Woods Hole, MA–What if we explored the ocean’s vast twilight zone, teeming with undiscovered life?  Today, the Woods Hole Oceanographic Institution (WHOI) was awarded $35 million—the largest philanthropic gift in the Institution’s history—to do just that. The award comes from The Audacious Project, a bold new philanthropic collaboration housed at TED to fund critical ideas that have potential to create massive, global change.

WHOI is among an inaugural class of five visionary entrepreneurs and non-profit organizations to receive funding from the recently announced Audacious Project, which will replace the annual TED Prize. The impactful projects are being unveiled live today (April 11) at the TED2018 event in Vancouver, B.C., with streaming available at AudaciousProject.org.

The $35 million award to WHOI will catalyze a multi-faceted, multi-year effort to explore and understand one of the planet’s hidden frontiers: the ocean’s twilight zone, which extends around the world from about 200 to 1,000 meters below the surface of the ocean.

Also known as the mesopelagic or the mid-water region of the ocean, this vast and largely unexplored realm below the sunlit surface waters is teeming with marine life, which may include more fish biomass than in the rest of the world’s ocean.
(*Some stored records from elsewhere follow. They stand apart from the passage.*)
-- ==== Sys2Proof/Machine/MotCmds.lean ====
section
/-!
DEFINITION. Machine/MotCmds.lean: commands of MOT: the spindle, its bridge and brake, and the actuators' drive (spec/14).
-/

namespace Sys2Proof.Machine

open Sys2Proof Host

/-- RETRACT_PHASE_END (R410): RET_MS of retract drive end, and the latch hold begins. -/
def execRetractPhaseEnd (x : Fin 2) (s : State) : Res :=
  .next <| if (actu s x).retract = .drive then modAct x (fun a => { a with retract := .latch }) s else s

/-- RETRACT_DONE (R410): the latch hold ends. -/
def execRetractDone (x : Fin 2) (s : State) : Res :=
  .next <|
    if (actu s x).retract = .latch then
      motEvent (9 + x) (modAct x (fun a => { a with retract := .none, retDone := true }) s)
    else s

/-- RAMP_LATCHED (R385, R410): the actuator is at rest against the latch. -/
def execRampLatched (x : Fin 2) (s : State) : Res := .next (rampLatched x s)

/-- FORCE_PARK_ASSERT (R16, R386, R569): a filtered assertion of FORCE_PARK_N. -/
def execForceParkAssert (s : State) : Res :=
  .next <|
    if s.pwr.sif4.out then
      parkAll { s with pwr := { s.pwr with sif4 := { s.pwr.sif4 with out := false, raw := false } } }
    else s

/-- SERVO_LANE_FRAME (R408): a lane frame arrives with the engine's published commands; `good`: its check holds. -/
def execServoLaneFrame (x : Fin 2) (good : Bool) (s : State) : Res :=
  .next <|
    if good then
      let v := sv s x
      let active := engineUp s x && !s.fenced 6
      if (actu s x).retract = .none then
        modAct x (fun a => { a with lastBad := false, armed := active, vcm := if active then v.vcm else 0,
                                    ma := if active then v.ma else 0 }) s
      else modAct x (fun a => { a with lastBad := false, armed := active }) s
    else
      let s := if x.val = 0 then s.bumpRf Reg.MOT_LANE_ERR 15 0 else s.bumpRf Reg.MOT_LANE_ERR 31 16
      if (actu s x).lastBad then laneFault x s else modAct x (fun a => { a with lastBad := true }) s

/-- LANE_TIMEOUT (R408): LANE_TMO µs without a valid frame while the watchdog is armed. -/
def execLaneTimeout (x : Fin 2) (s : State) : Res :=
  .next <| if (actu s x).armed then laneFault x s else s

/-- SPEED_COMMAND (R399): `t` is written to MOT_SPD_CMD. -/
def execSpeedCommand (v : BitVec 32) (s : State) : Res :=
  s.whenLive fun s => speedCommand (fld v 12 0) s

/-- SPEED_REF_TICK (R399, R400): the 1 ms step of the reference and the check of SPIN_OK. -/
def execSpeedRefTick (rev : Bool) (s : State) : Res :=
  .next <|
    if spinDriven s.mot && !s.mot.aligning then spinCheck rev (spinDown (refTick s)) else spinCheck rev s

/-- SPEED_LOOP_TICK (R397, R398, R400, R401): the 100 µs step of the PI loop with the achieved speed and current measured;
`emf`: amplitude of the back-EMF in µV; `inBand`: it stayed within 25 % of KE × speed since the last tick, 500 of which make
50 ms. The loop's fractions are exact and its command is truncated (DESIGN CHOICE, log entry 26). -/
def execSpeedLoopTick (act : BitVec 32) (iq : BitVec 16) (emf : BitVec 32) (inBand : Bool) (s : State) : Res :=
  .next <|
    let full := motKe s * act.toInt.natAbs
    let near := inBand && ((emf.toNat * 16 : Int) - full).natAbs * 4 ≤ full
    let s := modMot (fun m => { m with iq := iq.toInt, emfRun := if near then min 500 (m.emfRun + 1) else 0 }) s
    let s := newSpeed act.toInt s
    let s := if s.mot.st = .sine && emf.toNat * 32 < full then rotorLost s else s
    let s := if s.mot.st = .openLoop && !s.mot.aligning && rpm600 ≤ act.toInt && s.mot.emfRun = 500 then enterSpin .sine s else s
    let m := s.mot
    let lim := motLimit s
    match m.st with
    | .openLoop => modMot (fun m => { m with iqRef := lim }) s
    | .hall6 | .sine | .relock =>
      let e := (m.speedRef : Int) - m.act
      let integ := m.integ + (s.rf Reg.MOT_SPD_LOOP 31 16 : Int) * e
      let v := Int.tdiv ((s.rf Reg.MOT_SPD_LOOP 15 0 : Int) * e * 10000 + integ) 40960000
      modMot (fun m => { m with integ := integ, iqRef := clampI (-lim) lim v }) s
    | _ => modMot (fun m => { m with iqRef := 0 }) s

/-- DETECT_END (R395): DET_MS of detection end. With TARGET 0 by then the spindle is left to coast or is STOPPED. -/
def execDetectEnd (o : DetectObs) (s : State) : Res :=
  .next <|
    if s.mot.st ≠ .detect then s
    else
      let v := detectSpeed s o
      let det := if v = 0 then 1 else if 0 < v then 2 else 3
      let s := modMot (fun m => { m with det := det, act := v, dir := v < 0 }) s
      if spdTarget s = 0 then enterSpin (if v = 0 then .stopped else .coast) s
      else if v = 0 then startRest s
      else if v < 0 then motEvent 4 (enterSpin .revBrake s)
      else
        let s := modMot (fun m => { m with speedRef := v.toNat, remUp := 0, remDn := 0, integ := 0,
                                           starting := v < rpm600 }) s
        if rpm600 ≤ v then enterSpin .sine s else hallDrive s

/-- STOP_DETECTED (R394, R395): no Hall edge for STOP_MS with back-EMF below KE × 30 rpm. -/
def execStopDetected (s : State) : Res :=
  .next <|
    let z (s : State) : State := modMot (fun m => { m with act := 0, speedRef := 0, dir := false }) s
    match s.mot.st with
    | .coast => enterSpin .stopped (z s)
    | .brake => enterSpin .stopped (z s)
    | .revBrake => if spdTarget s = 0 then enterSpin .stopped (z s) else startRest (z s)
    | .fault => modMot (fun m => { m with act := 0 }) s
    | _ => s

/-- START_TIMEOUT (R396). -/
def execStartTimeout (s : State) : Res :=
  .next <| if s.mot.starting && spinDriven s.mot then spinFault 3 s else s

/-- The transition of a Hall edge (R401): three from a code of MAP to one not adjacent to it, in MAP or not, within one
revolution are a Hall fault; one from a code outside MAP has no adjacent code and is not counted (DESIGN CHOICE, log entry 26). -/
def hallStep (code : Nat) (s : State) : State :=
  let m := s.mot
  if (hallIndex s m.hall).isNone then modMot (fun m => { m with hall := code }) s
  else
    let d := hallDir s m.hall code
    let n := m.edges + 1
    let j := m.jumps + b2n (d = 0)
    let s := modMot (fun m => { m with hall := code, edges := if n = 36 then 0 else n, jumps := if n = 36 then 0 else j,
                                       dir := if d = 0 then m.dir else d = -1 }) s
    if 3 ≤ j then hallFault true s else s

/-- HALL_EDGE (R397, R398, R401): a filtered Hall edge. One to a code that is not in MAP has no angle: it is neither within
LOCK_TOL nor beyond LOSS_TOL (DESIGN CHOICE, log entry 26). -/
def execHallEdge (o : HallObs) (s : State) : Res :=
  .next <|
    if s.mot.hallSubst then s
    else
      let err := (edgeIndex s o.code.toNat).map fun n => edgeErr s n o.angle.toNat
      let s := hallStep o.code.toNat s
      if s.mot.hallSubst then s
      else
        let tol := s.rf Reg.MOT_OBS 23 16 * 6
        let loss := s.rf Reg.MOT_OBS 31 24 * 6
        match s.mot.st with
        | .sine =>
          let n := if err.any (loss < ·) then s.mot.lossEdges + 1 else 0
          let s := modMot (fun m => { m with lossEdges := n }) s
          if orOne (s.rf Reg.MOT_OBS2 7 4) ≤ n then rotorLost s else s
        | .hall6 | .relock =>
          let s := newSpeed o.act.toInt s
          let n := if err.any (· ≤ tol) then s.mot.lockEdges + 1 else 0
          let s := modMot (fun m => { m with lockEdges := n }) s
          if rpm600 ≤ o.act.toInt && orOne (s.rf Reg.MOT_OBS2 3 0) ≤ n then enterSpin .sine s else s
        | _ => s

/-- RELOCK_TIMEOUT (R398). -/
def execRelockTimeout (s : State) : Res := .next <| if s.mot.st = .relock then spinFault 2 s else s

/-- ALIGN_END (R401). -/
def execAlignEnd (s : State) : Res :=
  .next <| if s.mot.st = .openLoop then modMot (fun m => { m with aligning := false }) s else s

/-- Currents of phases A and B from the samples of a period (R402): `two`: both windows of a period, else one pair. -/
def phaseCurrents (o : PwmObs) (two : Bool) : Int × Int :=
  let h := o.i1.toInt
  let l : Int := if two then -o.i2.toInt else -h
  let third := -(h + l)
  let i (p : Fin 3) : Int := if p = o.high then h else if p = o.low then l else third
  (i 0, i 1)

/-- PWM_PERIOD (R401 to R404): a PWM period ends. -/
def execPwmPeriod (o : PwmObs) (s : State) : Res :=
  .next <|
    let m := s.mot
    let two := m.st = .sine || m.st = .holdup || (m.st = .openLoop && !m.aligning)
    if !(spinDriven m || m.st = .holdup) || o.high = o.low then s
    else
      let per := s.rf Reg.MOT_PWM 11 0
      let shut := two && per < 2 * s.rf Reg.MOT_PWM 23 16 + s.rf Reg.MOT_PWM 31 24
      let s := if shut then s
        else
          let (a, b) := phaseCurrents o two
          let (a, s) := fit16 a s
          let (b, s) := fit16 b s
          s.setReg Reg.MOT_PHASE_I (BitVec.ofNat 32 (a + b * 2 ^ 16))
      let s := if o.trip && !o.recent then motEvent 13 s else s
      if o.code = 0 || o.code = 7 then
        if s.mot.badCodes = 1 then hallFault true (modMot (fun m => { m with badCodes := 0 }) s)
        else modMot (fun m => { m with badCodes := 1 }) s
      else modMot (fun m => { m with badCodes := 0 }) s

/-- BRAKE_CHOPPER (R405): VM rises above SHUNT_V, or falls back; in HOLDUP the chopper is out of use (R413). -/
def execBrakeChopper (up : Bool) (s : State) : Res :=
  .next <|
    if s.mot.st = .holdup || s.mot.chopFault then modMot (fun m => { m with chopOn := false }) s
    else modMot (fun m => { m with chopOn := up }) s

/-- VM_OVERVOLTAGE (R406, R414): VM exceeds OV_V with the chopper on, or during HOLDUP. -/
def execVmOvervoltage (s : State) : Res :=
  .next <| if s.mot.chopOn || s.mot.st = .holdup then chopperFault s else s

end Sys2Proof.Machine
end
Tiny particles swirl down through the darkness like snow, and flashes of bioluminescence give it an otherworldly feel.

The twilight zone is home to the most common vertebrate on the planet, a multitude of yet undiscovered species, and the largest animal migration on Earth, as animals from the zone travel to surface waters to feed at night and then return to the relative safety of deeper waters during the day.

Life in the twilight zone is also intertwined with Earth’s climate, helping to control the rate at which the ocean absorbs atmospheric carbon dioxide and transfers it to the deep ocean, where it can remain for hundreds or even thousands of years.

“Despite its importance, there are still many things we don’t know about the twilight zone,” says WHOI biologist Heidi Sosik, one of the project’s lead investigators and a speaker at TED2018. “I think there’s an almost unlimited opportunity for breathtaking new discoveries.”

New approaches will be needed to observe and measure life in the twilight zone, Sosik says, because of its great pressures and nearly complete absence of light.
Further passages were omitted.